Rediculous........I don't think so, I charge that much. You need to consider why that price is what it is. Pros have costs. I can break it down for you;
1) Equipment, High End equpment is expensive, no one is giving it to us we need to make the money to buy it, You need to consider Computers,High end Monitors, Camera, Back up Camera, Fast Lenses, Flashes, Backdrops, Backdrop Stands, Light Stands, Strobes, Soft Boxes, High Capacity High Speed CF Cards, Light Meters, plus always having to replace stuff.

2)Studio Rent, This is not free either

3)Re-Education, I do not know many pros that are not always learning something

4) Transpotration, We have to get around.

Now on top of all that we need to support our families, we have lives too, we need to save for retirement just like everyone else.


----------



## Socrates (Feb 23, 2008)

astrostu said:


> The clerk should've been fired on the spot.  Period.
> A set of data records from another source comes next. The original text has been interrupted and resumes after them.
def execFruResume (r : Request) (s : State) : Result :=
  s.after (s.blade.bladeCommand s.mem { Opcode.plain 0x52 false with deferred := true } r (r.length = 4) fun b d =>
    let n := rqField r 0 1
    if 18 ≤ n || b.fru n = .absent then b.answer d stNO_SUCH
    else if b.fru n = .inService then b.answer d stOK
    else b.resumeFru n d)

/-! ## LEDs (R644) -/

inductive Led where
  | off
  | on
  | blink
  | fastBlink
  deriving DecidableEq, Repr

/-- PWR, green and amber: the main rail is there, or the standby rail alone. -/
def Blade.ledPower (b : Blade) : Led × Led := if 2 ≤ b.hw.startStep.toNat then (.on, .off) else (.off, .on)

/-- The service-port mux selects this blade, which then drives the module and jack LEDs. -/
def Blade.drivesLeds (b : Blade) : Bool := b.muxSelects 10 && !b.flt.fenced

/-- STATUS, green and amber (Table 15.13). -/
def Blade.ledStatus (b : Blade) : Led × Led :=
  if !b.drivesLeds then (.off, .off)
  else if b.pair.role = .starting then (.off, .on)
  else if !b.hw.inService then (.off, .off)
  else (if b.joined then .on else .blink, .off)

def Blade.ledAlarm (b : Blade) : Led := if b.drivesLeds && b.alarmRaised then .on else .off

def Blade.ledLocate (b : Blade) : Led := if b.drivesLeds && b.flag (rCHAS + 0x400) 0 then .on else .off

/-- A jack's green and amber, but for the 30 ms flash at a pennant. -/
def Blade.ledJack (b : Blade) (l : Nat) : Led × Led :=
  if !b.drivesLeds then (.off, .off)
  else
    let st := (b.port l).state.toNat
    let green := if st = linkTRAIN then .blink else if st = linkSYNC then .fastBlink
      else if st = linkUP ∨ st = linkDEGRADED then .on else .off
    let amber := if st = linkFAULT || b.struck (fnPort l) then .on else if st = linkDEGRADED then .blink else .off
    (green, amber)

/-- This blade's own green, amber and blue (Table 15.14). -/
def Blade.ledBlade (b : Blade) : Led × Led × Led :=
  (if b.active then .on else if b.pair.role = .standby && b.joined then .blink else .off,
   if b.flt.fenced then .on
   else if b.pair.role = .standby && (b.pair.duplex = .joining || b.pair.duplex = .unjoined) then .blink else .off,
   if b.fru (b2n b.bladeB) = .prepared then .on else .off)

/-- A carrier's green, amber and blue. -/
def Blade.ledCarrier (b : Blade) (k : Nat) : Led × Led × Led :=
  let st := (b.carrier k).state
  (if st = .inService then .on else if st = .resilvering then .blink else .off,
   if st = .failed then .on else .off, if b.fru (10 + k) = .prepared then .on else .off)

/-- A port card's green, amber and blue. -/
def Blade.ledCard (b : Blade) (c : Nat) : Led × Led × Led :=
  (if b.fru (2 + c) = .inService then .on else .off,
   if (b.cluster c).linkLost || (b.feed (2 + c)).tripped then .on else .off,
   if b.fru (2 + c) = .prepared then .on else .off)

/-- A fan module's amber and blue. -/
def Blade.ledFan (b : Blade) (k : Nat) : Led × Led :=
  (if b.flag (rFAN k) 24 then .on else .off, if b.fru (14 + k) = .prepared then .on else .off)

/-- A supply's green, amber and blue. -/
def Blade.ledSupply (b : Blade) (k : Nat) : Led × Led × Led :=
  let a := rCHAS + 0x100 + 0x20 * k
  (if b.flag a 18 then .on else .off, if b.field a 0 16 ≠ 0 then .on else .off, if b.fru (12 + k) = .prepared then .on else .off)

end Sys2Proof.Machine
end

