-- ==== Sys2Proof/Certificates/Slice0/Obligations.lean ====
section
/-! DEFINITION. The statements for the provers. -/

open Sys2Proof Sys2Proof.Machine Sys2Proof.Safety

/-- A step takes the command at the front of the queue and runs it on the state with the queue's rest; on an empty queue the
block idles (log entry 1: the model's choice). -/
def Obligations.StepRunsFrontCommand : Prop :=
  (∀ (s : State) (c : Instr) (rest : List Instr), step { s with pending := c :: rest } = exec c { s with pending := rest }) ∧
    ∀ s : State, s.pending = [] → step s = .next s

/-- Every command answers a next state in every state, neither a fault nor a refusal, and leaves the queue alone. -/
def Obligations.EveryCommandCompletes : Prop :=
  ∀ (i : Instr) (s : State), ∃ t, exec i s = .next t ∧ t.pending = s.pending

/-- R245, R203, R202, R201 and Table 4.4: the instructions over registers that never trap of themselves. Every result is
exact and cut to 64 bits; a poisoned source poisons it (R222). R202: a shift's amount is the whole value of its operand; a
rotation takes it modulo 64. Table 4.3: the instructions over a register and an immediate; SETH keeps the other quarters of
rd. -/
def Obligations.IntegerResults : Prop :=
  (∀ (s : State) (t : TileId) (f : Firing) (rd ra rb rc : RegNo), Issues s t f →
    let a := f.reg ra
    let b := f.reg rb
    let c := f.reg rc
    let cin := (f.reg rc).toNat % 2
    let two := fun v : Word64 => Host.Outcome.next (issued s t f (wrote f rd v (f.bad ra || f.bad rb)))
    let three := fun v : Word64 => Host.Outcome.next (issued s t f (wrote f rd v (f.bad ra || (f.bad rb || f.bad rc))))
    let truth := fun p : Bool => if p then (1 : Word64) else 0
    Runs s t f (.add t rd ra rb 0) (two (.ofNat 64 (a.toNat + b.toNat))) ∧
    Runs s t f (.sub t rd ra rb 0) (two (.ofInt 64 ((a.toNat : Int) - b.toNat))) ∧
    Runs s t f (.addc t rd ra rb rc) (three (.ofNat 64 (a.toNat + b.toNat + cin))) ∧
    Runs s t f (.subb t rd ra rb rc) (three (.ofInt 64 ((a.toNat : Int) - b.toNat - cin))) ∧
    Runs s t f (.carry t rd ra rb rc) (three (.ofNat 64 ((a.toNat + b.toNat + cin) / 2 ^ 64))) ∧
    Runs s t f (.borrow t rd ra rb rc) (three (truth (a.toNat < b.toNat + cin))) ∧
    Runs s t f (.neg t rd ra 0 0) (.next (issued s t f (wrote f rd (.ofInt 64 (-(a.toNat : Int))) (f.bad ra)))) ∧
    Runs s t f (.and t rd ra rb 0) (two (a &&& b)) ∧
    Runs s t f (.or t rd ra rb 0) (two (a ||| b)) ∧
    Runs s t f (.xor t rd ra rb 0) (two (a ^^^ b)) ∧
    Runs s t f (.andn t rd ra rb 0) (two (a &&& ~~~b)) ∧
    Runs s t f (.cmpeq t rd ra rb 0) (two (truth (a.toNat = b.toNat))) ∧
    Runs s t f (.cmplt t rd ra rb 0) (two (truth (a.toInt < b.toInt))) ∧
    Runs s t f (.cmpltu t rd ra rb 0) (two (truth (a.toNat < b.toNat))) ∧
    Runs s t f (.sel t rd ra rb rc) (three (if c = 0 then b else a)) ∧
    Runs s t f (.mul t rd ra rb 0) (two (.ofNat 64 (a.toNat * b.toNat))) ∧
    Runs s t f (.mulhu t rd ra rb 0) (two (.ofNat 64 (a.toNat * b.toNat / 2 ^ 64))) ∧
    Runs s t f (.mulhs t rd ra rb 0) (two (.ofInt 64 (a.toInt * b.toInt / 2 ^ 64)))) ∧
  (∀ (s : State) (t : TileId) (f : Firing) (rd ra rb : RegNo) (n : BitVec 8), Issues s t f →
    let a := f.reg ra
    let sll := fun k : Nat => BitVec.ofNat 64 (a.toNat * 2 ^ k)
    let srl := fun k : Nat => BitVec.ofNat 64 (a.toNat / 2 ^ k)
    let sra := fun k : Nat => BitVec.ofInt 64 (a.toInt / 2 ^ k)
    let rol := fun k : Nat => BitVec.ofNat 64 (a.toNat * 2 ^ (k % 64) + a.toNat / 2 ^ (64 - k % 64))
    let ror := fun k : Nat => BitVec.ofNat 64 (a.toNat / 2 ^ (k % 64) + a.toNat * 2 ^ (64 - k % 64))
    let two := fun v : Word64 => Host.Outcome.next (issued s t f (wrote f rd v (f.bad ra || f.bad rb)))
    let imm := fun v : Word64 => Host.Outcome.next (issued s t f (wrote f rd v (f.bad ra)))
    Runs s t f (.sll t rd ra rb 0) (two (sll (f.reg rb).toNat)) ∧
    Runs s t f (.srl t rd ra rb 0) (two (srl (f.reg rb).toNat)) ∧
    Runs s t f (.sra t rd ra rb 0) (two (sra (f.reg rb).toNat)) ∧
    Runs s t f (.rol t rd ra rb 0) (two (rol (f.reg rb).toNat)) ∧
    Runs s t f (.ror t rd ra rb 0) (two (ror (f.reg rb).toNat)) ∧
    Runs s t f (.shifti t rd ra (BitVec.ofNat 16 n.toNat)) (imm (sll n.toNat)) ∧
    Runs s t f (.shifti t rd ra (BitVec.ofNat 16 (0x100 + n.toNat))) (imm (srl n.toNat)) ∧
    Runs s t f (.shifti t rd ra (BitVec.ofNat 16 (0x200 + n.toNat))) (imm (sra n.toNat)) ∧
    Runs s t f (.shifti t rd ra (BitVec.ofNat 16 (0x300 + n.toNat))) (imm (rol n.toNat))) ∧
  (∀ (s : State) (t : TileId) (f : Firing) (rd ra : RegNo) (imm : BitVec 16) (h : BitVec 2), Issues s t f →
    let a := f.reg ra
    let one := fun v : Word64 => Host.Outcome.next (issued s t f (wrote f rd v (f.bad ra)))
    let truth := fun p : Bool => if p then (1 : Word64) else 0
    Runs s t f (.addi t rd ra imm) (one (.ofInt 64 ((a.toNat : Int) + imm.toInt))) ∧
    Runs s t f (.andi t rd ra imm) (one (a &&& .ofNat 64 imm.toNat)) ∧
    Runs s t f (.ori t rd ra imm) (one (a ||| .ofNat 64 imm.toNat)) ∧
    Runs s t f (.xori t rd ra imm) (one (a ^^^ .ofNat 64 imm.toNat)) ∧
    Runs s t f (.cmpeqi t rd ra imm) (one (truth (a.toInt = imm.toInt))) ∧
    Runs s t f (.cmplti t rd ra imm) (one (truth (a.toInt < imm.toInt))) ∧
    Runs s t f (.cmpltui t rd ra imm) (one (truth (a.toNat < imm.toNat))) ∧
    RunsTo s t f (.seth t rd (h.setWidth 5) imm) fun u =>
      ∃ v : Word64, u = issued s t f (wrote f rd v (f.bad rd)) ∧
        ∀ i, i < 64 → v.getLsbD i = if i / 16 = h.toNat then imm.getLsbD (i % 16) else (f.reg rd).getLsbD i)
Absolutely.  No one should EVER be allowed to make a mistake.  Fire everybody!


----------



## ~Stella~ (Feb 23, 2008)

I don't see that the problem is with this policy. Sure it's a hassle and I can see being frustrated, but it's not an unexpected issue. I'd much rather stores protect my (hypothetical) pro shots than let people get away with what is essentially theft. 



			
				Mrodgers said:
			
		

> Probably 90% of the normal population out there have no idea about photography copyright and don't understand that it is illegal to have prints done. I would think that the majority of the photographer's customers feel that they paid the photographer to take their portrait and that is their (the customer's) photo.


 
I realize _some _laypeople aren't aware of the law, but besides the fact that ignorance is no excuse, most of them are well aware - they've seen the signs and they know damn well that what they are doing is illegal. Just like downloading music illegally or copying a DVD from Blockbuster - they know it's illegal, but they just don't consider it a huge sin. After all, those movie studios are making millions off the feature and those expensive photographers are making (the horror) a profit off their life's work. I just can't get upset for anyone who gets caught trying to rip off an artist.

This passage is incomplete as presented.